Comments from the Swiss National Bank's governing board member Fritz Zurbrügg:
- Says franc remains highly valued
"Currently we see no signs of a deflationary development as was experienced in the 1930s, that means negative price development across all goods and with a self-reinforcing downwards spiral"
- Says exchange rate depends on what happens in euro area, Greece
- Says CHF appreciation pressure due to both foreign, domestic investors
- Says "convinced" negative rates have reduces CHF appreciation pressure
- Says negative rates will be in force as long as monetary policy so requires
- Says SNB has gone "quite far" with deposit rate of minus 0.75% and for moment is "content" with effect
- Says 1Q data shows clear weakening of exports
- Says growth set to pick up in second half of year
- Says doesn't expect a recession
- Says knows nothing of the government being upset at cap exit; SNB informed government of decision to remove cap prior to public announcement
- Says SNB can live with current level of foreign-exchange reserves for a "long time"

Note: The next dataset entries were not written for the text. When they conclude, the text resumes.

/-- The T-states of an instruction without contention (70 R795). -/
def baseTime (i : Instr) (s : State) : Nat :=
  match i with
  | .nop | .halt | .di | .ei | .ldRS _ _ | .exAfAf | .exx | .exDeHl | .jpHl | .daa | .cpl | .ccf
  | .scf | .rlca | .rla | .rrca | .rra | .incR _ | .decR _ | .addAR _ | .adcAR _ | .subAR _
  | .sbcAR _ | .andAR _ | .xorAR _ | .orAR _ | .cpAR _ | .ignoredPrefix _ => 4
  | .ldSpHl | .incRr _ | .decRr _ => 6
  | .ldRN _ _ | .ldRMHl _ | .ldMHlS _ | .ldAMBc | .ldAMDe | .ldMBcA | .ldMDeA | .addAN _ | .adcAN _
  | .subAN _ | .sbcAN _ | .andAN _ | .xorAN _ | .orAN _ | .cpAN _ | .addAMHl | .adcAMHl | .subAMHl
  | .sbcAMHl | .andAMHl | .xorAMHl | .orAMHl | .cpAMHl => 7
  | .neg | .negDup _ | .im0 | .im1 | .im2 | .imDup _ | .noni _ | .nopEd7 _ | .ldHalves _ _ _
  | .jpIi _ | .incIhl _ _ | .decIhl _ _ | .addAIhl _ _ | .adcAIhl _ _ | .subAIhl _ _ | .sbcAIhl _ _
  | .andAIhl _ _ | .xorAIhl _ _ | .orAIhl _ _ | .cpAIhl _ _ | .rlcR _ | .rrcR _ | .rlR _ | .rrR _
  | .slaR _ | .sraR _ | .sllR _ | .srlR _ | .bitBR _ _ | .setBR _ _ | .resBR _ _ => 8
  | .ldAI | .ldAR | .ldIA | .ldRA => 9
  | .ldMHlN _ | .ldRrNn _ _ | .popQq _ | .jpNn _ | .jpCNn _ _ | .ret | .ldSpIi _ | .incIi _
  | .decIi _ => 10
  | .ldIhlN _ _ _ | .pushQq _ | .addHlRr _ | .incMHl | .decMHl | .rst _ | .inAN _ | .outNA _ => 11
  | .jr _ | .inRC _ | .inFC | .outCR _ | .outC0 | .bitBMHl _ => 12
  | .ldAMNn _ | .ldMNnA _ => 13
  | .ldIiNn _ _ | .popIi _ | .reti | .retn | .retnDup _ => 14
  | .pushIi _ | .adcHlRr _ | .sbcHlRr _ | .addIiRr _ _ | .rlcMHl | .rrcMHl | .rlMHl | .rrMHl
  | .slaMHl | .sraMHl | .sllMHl | .srlMHl | .setBMHl _ | .resBMHl _ => 15
  | .ldHlMNn _ | .ldMNnHl _ | .ldi | .ldd | .cpi | .cpd | .ini | .ind | .outi | .outd => 16
  | .callNn _ => 17
  | .rld | .rrd => 18
  | .ldRMIx _ _ _ | .ldMIxS _ _ _ | .ldMIxN _ _ _ | .exMSpHl | .addAMIx _ _ | .adcAMIx _ _
  | .subAMIx _ _ | .sbcAMIx _ _ | .andAMIx _ _ | .xorAMIx _ _ | .orAMIx _ _ | .cpAMIx _ _ => 19
  | .ldRrMNn _ _ | .ldMNnRr _ _ | .ldIiMNn _ _ | .ldMNnIi _ _ | .bitBMIx _ _ _
  | .bitBMIxDup _ _ _ _ => 20
  | .exMSpIi _ | .incMIx _ _ | .decMIx _ _ | .rlcMIx _ _ | .rrcMIx _ _ | .rlMIx _ _ | .rrMIx _ _
  | .slaMIx _ _ | .sraMIx _ _ | .sllMIx _ _ | .srlMIx _ _ | .rlcMIxCopy _ _ _ | .rrcMIxCopy _ _ _
  | .rlMIxCopy _ _ _ | .rrMIxCopy _ _ _ | .slaMIxCopy _ _ _ | .sraMIxCopy _ _ _
  | .sllMIxCopy _ _ _ | .srlMIxCopy _ _ _ | .setBMIx _ _ _ | .resBMIx _ _ _ | .setBMIxCopy _ _ _ _
  | .resBMIxCopy _ _ _ _ => 23
  | .jrC cc _ => 7 + plusIf (jrHolds s.cpu.f cc) 5
  | .djnz _ => 8 + plusIf (bRepeats s) 5
  | .callCNn cc _ => 10 + plusIf (condHolds s.cpu.f cc) 7
  | .retC cc => 5 + plusIf (condHolds s.cpu.f cc) 6
  | .ldir | .lddr => 16 + plusIf (bcRepeats s) 5
  | .cpir | .cpdr => 16 + plusIf (searchRepeats s) 5
  | .inir | .indr | .otir | .otdr => 16 + plusIf (bRepeats s) 5
  | .wdRestore _ _ _ | .wdSeek _ _ _ | .wdStep _ _ _ _ | .wdStepIn _ _ _ _ | .wdStepOut _ _ _ _
  | .wdReadSector _ _ _ _ | .wdWriteSector _ _ _ _ _ | .wdReadAddress _ | .wdReadTrack _
  | .wdWriteTrack _ | .wdForceInterrupt _ => 0

/-! ## Claims of one shape about several instructions -/

/-- One iteration of a block copy by `delta`: the byte at HL stored at DE, the pointers moved, BC counted
down; H and N 0, PV tells BC is not 0, S, Z and C kept. It repeats, with PC unmoved, Y and X drawn and 5
more T-states at the old DE, when it is a repeating form and BC is not 0; else Y and X come from v + A
(40 R269 to R273). -/
def copyClaim (delta : Word) (repeats : Bool) (i : Instr) (s : State) : Prop :=
  Completes i s fun t =>
    let v := readAfter2 s s.cpu.hl
    let bus := internal s.cpu.de 2 (memWrite s.cpu.de v (skipRead s.cpu.hl (fetchOp2 s)))
    let cpu := fun pc => (((ran2 s pc).setHl (s.cpu.hl + delta)).setDe (s.cpu.de + delta)).setBc
      (s.cpu.bc - 1)
    let f := fun y x => packF (flagS s.cpu.f) (flagZ s.cpu.f) y false x
      (decide (s.cpu.bc - 1 ≠ 0)) false (flagC s.cpu.f)
    if repeats = true ∧ s.cpu.bc - 1 ≠ 0 then
      StoresDrawn s t (internal s.cpu.de 5 bus) 2 (pagingAfter2 s)
        { cpu s.cpu.pc with
          f := f (Config.drawBool s.drawCount) (Config.drawBool (s.drawCount + 1)) }
        [(s.cpu.de, v)]
    else
      StoresOnly s t bus (pagingAfter2 s)
        { cpu (s.cpu.pc + 2) with
          f := f ((v + s.cpu.a).getLsbD 1) ((v + s.cpu.a).getLsbD 3) }
        [(s.cpu.de, v)]

/-- One iteration of a block search by `delta`: A compared with the byte at HL, HL moved, BC counted
down, A and C kept. It repeats, with PC unmoved, Y and X drawn and 5 more T-states at the old HL, when it
is a repeating form, BC is not 0 and the bytes differ; else Y and X come from res - H (40 R269, R274 to
R277). -/
def searchClaim (delta : Word) (repeats : Bool) (i : Instr) (s : State) : Prop :=
  Completes i s fun t =>
    let v := readAfter2 s s.cpu.hl
    let res := s.cpu.a - v
    let h := decide (s.cpu.a.toNat % 16 < v.toNat % 16)
    let k := res - (if h then 1 else 0)
    let bus := internal s.cpu.hl 5 (skipRead s.cpu.hl (fetchOp2 s))
    let cpu := fun pc => ((ran2 s pc).setHl (s.cpu.hl + delta)).setBc (s.cpu.bc - 1)
    let f := fun y x => packF (res.getLsbD 7) (res == 0) y h x (decide (s.cpu.bc - 1 ≠ 0)) true
      (flagC s.cpu.f)
    if repeats = true ∧ s.cpu.bc - 1 ≠ 0 ∧ res ≠ 0 then
      RegsDrawn s t (internal s.cpu.hl 5 bus) 2 (pagingAfter2 s)
        { cpu s.cpu.pc with
          f := f (Config.drawBool s.drawCount) (Config.drawBool (s.drawCount + 1)) }
    else
      RegsOnly s t bus (pagingAfter2 s)
        { cpu (s.cpu.pc + 2) with f := f (k.getLsbD 1) (k.getLsbD 3) }

/-- The five operand forms of an 8-bit ALU instruction: A and F take the result of `op` on A, the operand
and the old C; nothing else changes (41 R301). -/
def aluClaim (op : Byte → Byte → Bool → Byte × Byte) (fr : Reg8 → Instr) (fm : Instr)
    (fn : Byte → Instr) (fh : Idx → Half → Instr) (fx : Idx → Byte → Instr) (s : State) : Prop :=
  let out := fun (c : Cpu) (v : Byte) =>
    { c with a := (op s.cpu.a v (flagC s.cpu.f)).1, f := (op s.cpu.a v (flagC s.cpu.f)).2 }
  (∀ r, Completes (fr r) s fun t =>
    RegsOnly s t (fetchOp s) (pagingAfter1 s) (out (ran1 s (s.cpu.pc + 1)) (s.cpu.reg r)))
  ∧ (Completes fm s fun t =>
    RegsOnly s t (skipRead s.cpu.hl (fetchOp s)) (pagingAfter1 s)
      (out (ran1 s (s.cpu.pc + 1)) (readAfter1 s s.cpu.hl)))
  ∧ (∀ n, Completes (fn n) s fun t =>
    RegsOnly s t (fetchOpN s) (pagingAfter1 s) (out (ran1 s (s.cpu.pc + 2)) n))
  ∧ (s.cfg.undoc = .execute → ∀ i h, Completes (fh i h) s fun t =>
    RegsOnly s t (fetchOp2 s) (pagingAfter2 s) (out (ran2 s (s.cpu.pc + 2)) (s.cpu.half i h)))
  ∧ (∀ i d, Completes (fx i d) s fun t =>
    RegsOnly s t (skipRead (s.cpu.ea i d) (fetchIdx s)) (pagingAfter2 s)
      (out (ran2 s (s.cpu.pc + 3)) (readAfter2 s (s.cpu.ea i d))))

/-- The four forms of a CB rotate or shift: the result to the operand, and to the named register in a copy
form, S, Z, Y, X and PV (parity) of the result, H and N 0, C the bit shifted out (42 R374). -/
def rotateClaim (op : Rot) (undoc : Bool) (fr : Reg8 → Instr) (fm : Instr) (fx : Idx → Byte → Instr)
    (fc : Idx → Byte → Reg8 → Instr) (s : State) : Prop :=
  let res := fun v : Byte => (op v (flagC s.cpu.f)).1
  let f := fun v : Byte => szxyF (res v) false (parity (res v)) false (op v (flagC s.cpu.f)).2
  ((undoc = true → s.cfg.undoc = .execute) →
    (∀ r, Completes (fr r) s fun t => RegsOnly s t (fetchOp2 s) (pagingAfter2 s)
      { (ran2 s (s.cpu.pc + 2)).setReg r (res (s.cpu.reg r)) with f := f (s.cpu.reg r) })
    ∧ (let v := readAfter2 s s.cpu.hl
      Completes fm s fun t =>
        StoresOnly s t
          (memWrite s.cpu.hl (res v) (internal s.cpu.hl 1 (skipRead s.cpu.hl (fetchOp2 s))))
          (pagingAfter2 s) { ran2 s (s.cpu.pc + 2) with f := f v } [(s.cpu.hl, res v)])
    ∧ (∀ i d, let ea := s.cpu.ea i d
      let v := readAfter2 s ea
      Completes (fx i d) s fun t =>
        StoresOnly s t (memWrite ea (res v) (internal ea 1 (skipRead ea (fetchXcb s))))
          (pagingAfter2 s) { ran2 s (s.cpu.pc + 4) with f := f v } [(ea, res v)]))
  ∧ (s.cfg.undoc = .execute → ∀ i d r, let ea := s.cpu.ea i d
    let v := readAfter2 s ea
    Completes (fc i d r) s fun t =>
      StoresOnly s t (memWrite ea (res v) (internal ea 1 (skipRead ea (fetchXcb s))))
        (pagingAfter2 s) ({ ran2 s (s.cpu.pc + 4) with f := f v }.setReg r (res v)) [(ea, res v)])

- Says time will come when monetary policy situation allows foreign-currency reserves to be sold
- Says there could be another time where SNB must use balance sheet to serve monetary policy objectives
- Says doesn't believe publishing minutes of governing board meetings; with just 3 board members it would soon be clear who said what and that would lead to discussions being held outside official meetings
- Says doesn't see 1st woman joining governing board as changing decision-making; decisions based on facts; SNB has price-stability mandate
From an interview with Berner Zeitung, a Swiss German-language daily newspaper.